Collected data
-- ==== Sys2Proof/Machine/Compressor.lean ====
section
/-! DEFINITION. Component C3: the block parser and the block compressor (spec
42_block_compressor.md). -/

namespace Sys2Proof.Machine

/-- Block parser (R52, R140): `B[j] = bytes_to_u64(bytes[8j .. 8j+7])`. -/
def parseBlock (bytes : Fin 128 → Byte) : Block :=
  Vector.ofFn fun j : Fin 16 => bytesToU64 fun k => bytes ⟨8 * j.val + k.val, by omega⟩

/-- The ten assignments of one compressor iteration (R141): `a` is H[i], `b`, `c`, `d` the block
words, `hNext` and `hPrev` the neighbours H[(i+1) mod 5] and H[(i+4) mod 5]. -/
def compressWord (a b c d hNext hPrev : Word) : Word :=
  let a := rotl (a + (b ^^^ 0x6A09E667BB67AE85)) 13
  let a := rotl (a ^^^ (c + 0x3C6EF372A54FF53A)) 29
  let a := rotl (a + (d ^^^ 0x510E527F9B05688C)) 37
  let a := a ^^^ hNext
  let a := rotl (a + hPrev) 17
  let a := a ^^^ shr a 32
  let a := a ^^^ shl a 21
  let a := a * 0x1F83D9AB5BE0CD19
  let a := a ^^^ shr a 29
  a ^^^ shl a 17

/-- Iteration i of the compressor, in place: the neighbours are read as they stand (R142). Index
arithmetic in `Fin 5` is arithmetic mod 5. -/
def compressStep (B : Block) (H : Words5) (i : Fin 5) : Words5 :=
  H.set i (compressWord H[i] B[i.val] B[i.val + 5] B[i.val + 10] H[i + 1] H[i + 4])

/-- `compress(H, B)` (R141): the five iterations in ascending i. -/
def compress (H : Words5) (B : Block) : Words5 :=
  (List.finRange 5).foldl (compressStep B) H

end Sys2Proof.Machine
end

§ **WORK TO COMPLETE**: From the line that contains "Vector.ofFn fun j" through the last line of the records above, copy every line exactly and leave out the rest.

§ **RESULT FOR THIS TASK**:
  Vector.ofFn fun j : Fin 16 => bytesToU64 fun k => bytes ⟨8 * j.val + k.val, by omega⟩

/-- The ten assignments of one compressor iteration (R141): `a` is H[i], `b`, `c`, `d` the block
words, `hNext` and `hPrev` the neighbours H[(i+1) mod 5] and H[(i+4) mod 5]. -/
def compressWord (a b c d hNext hPrev : Word) : Word :=
  let a := rotl (a + (b ^^^ 0x6A09E667BB67AE85)) 13
  let a := rotl (a ^^^ (c + 0x3C6EF372A54FF53A)) 29
  let a := rotl (a + (d ^^^ 0x510E527F9B05688C)) 37
  let a := a ^^^ hNext
  let a := rotl (a + hPrev) 17
  let a := a ^^^ shr a 32
  let a := a ^^^ shl a 21
  let a := a * 0x1F83D9AB5BE0CD19
  let a := a ^^^ shr a 29
  a ^^^ shl a 17

/-- Iteration i of the compressor, in place: the neighbours are read as they stand (R142). Index
arithmetic in `Fin 5` is arithmetic mod 5. -/
def compressStep (B : Block) (H : Words5) (i : Fin 5) : Words5 :=
  H.set i (compressWord H[i] B[i.val] B[i.val + 5] B[i.val + 10] H[i + 1] H[i + 4])

/-- `compress(H, B)` (R141): the five iterations in ascending i. -/
def compress (H : Words5) (B : Block) : Words5 :=
  (List.finRange 5).foldl (compressStep B) H

end Sys2Proof.Machine
end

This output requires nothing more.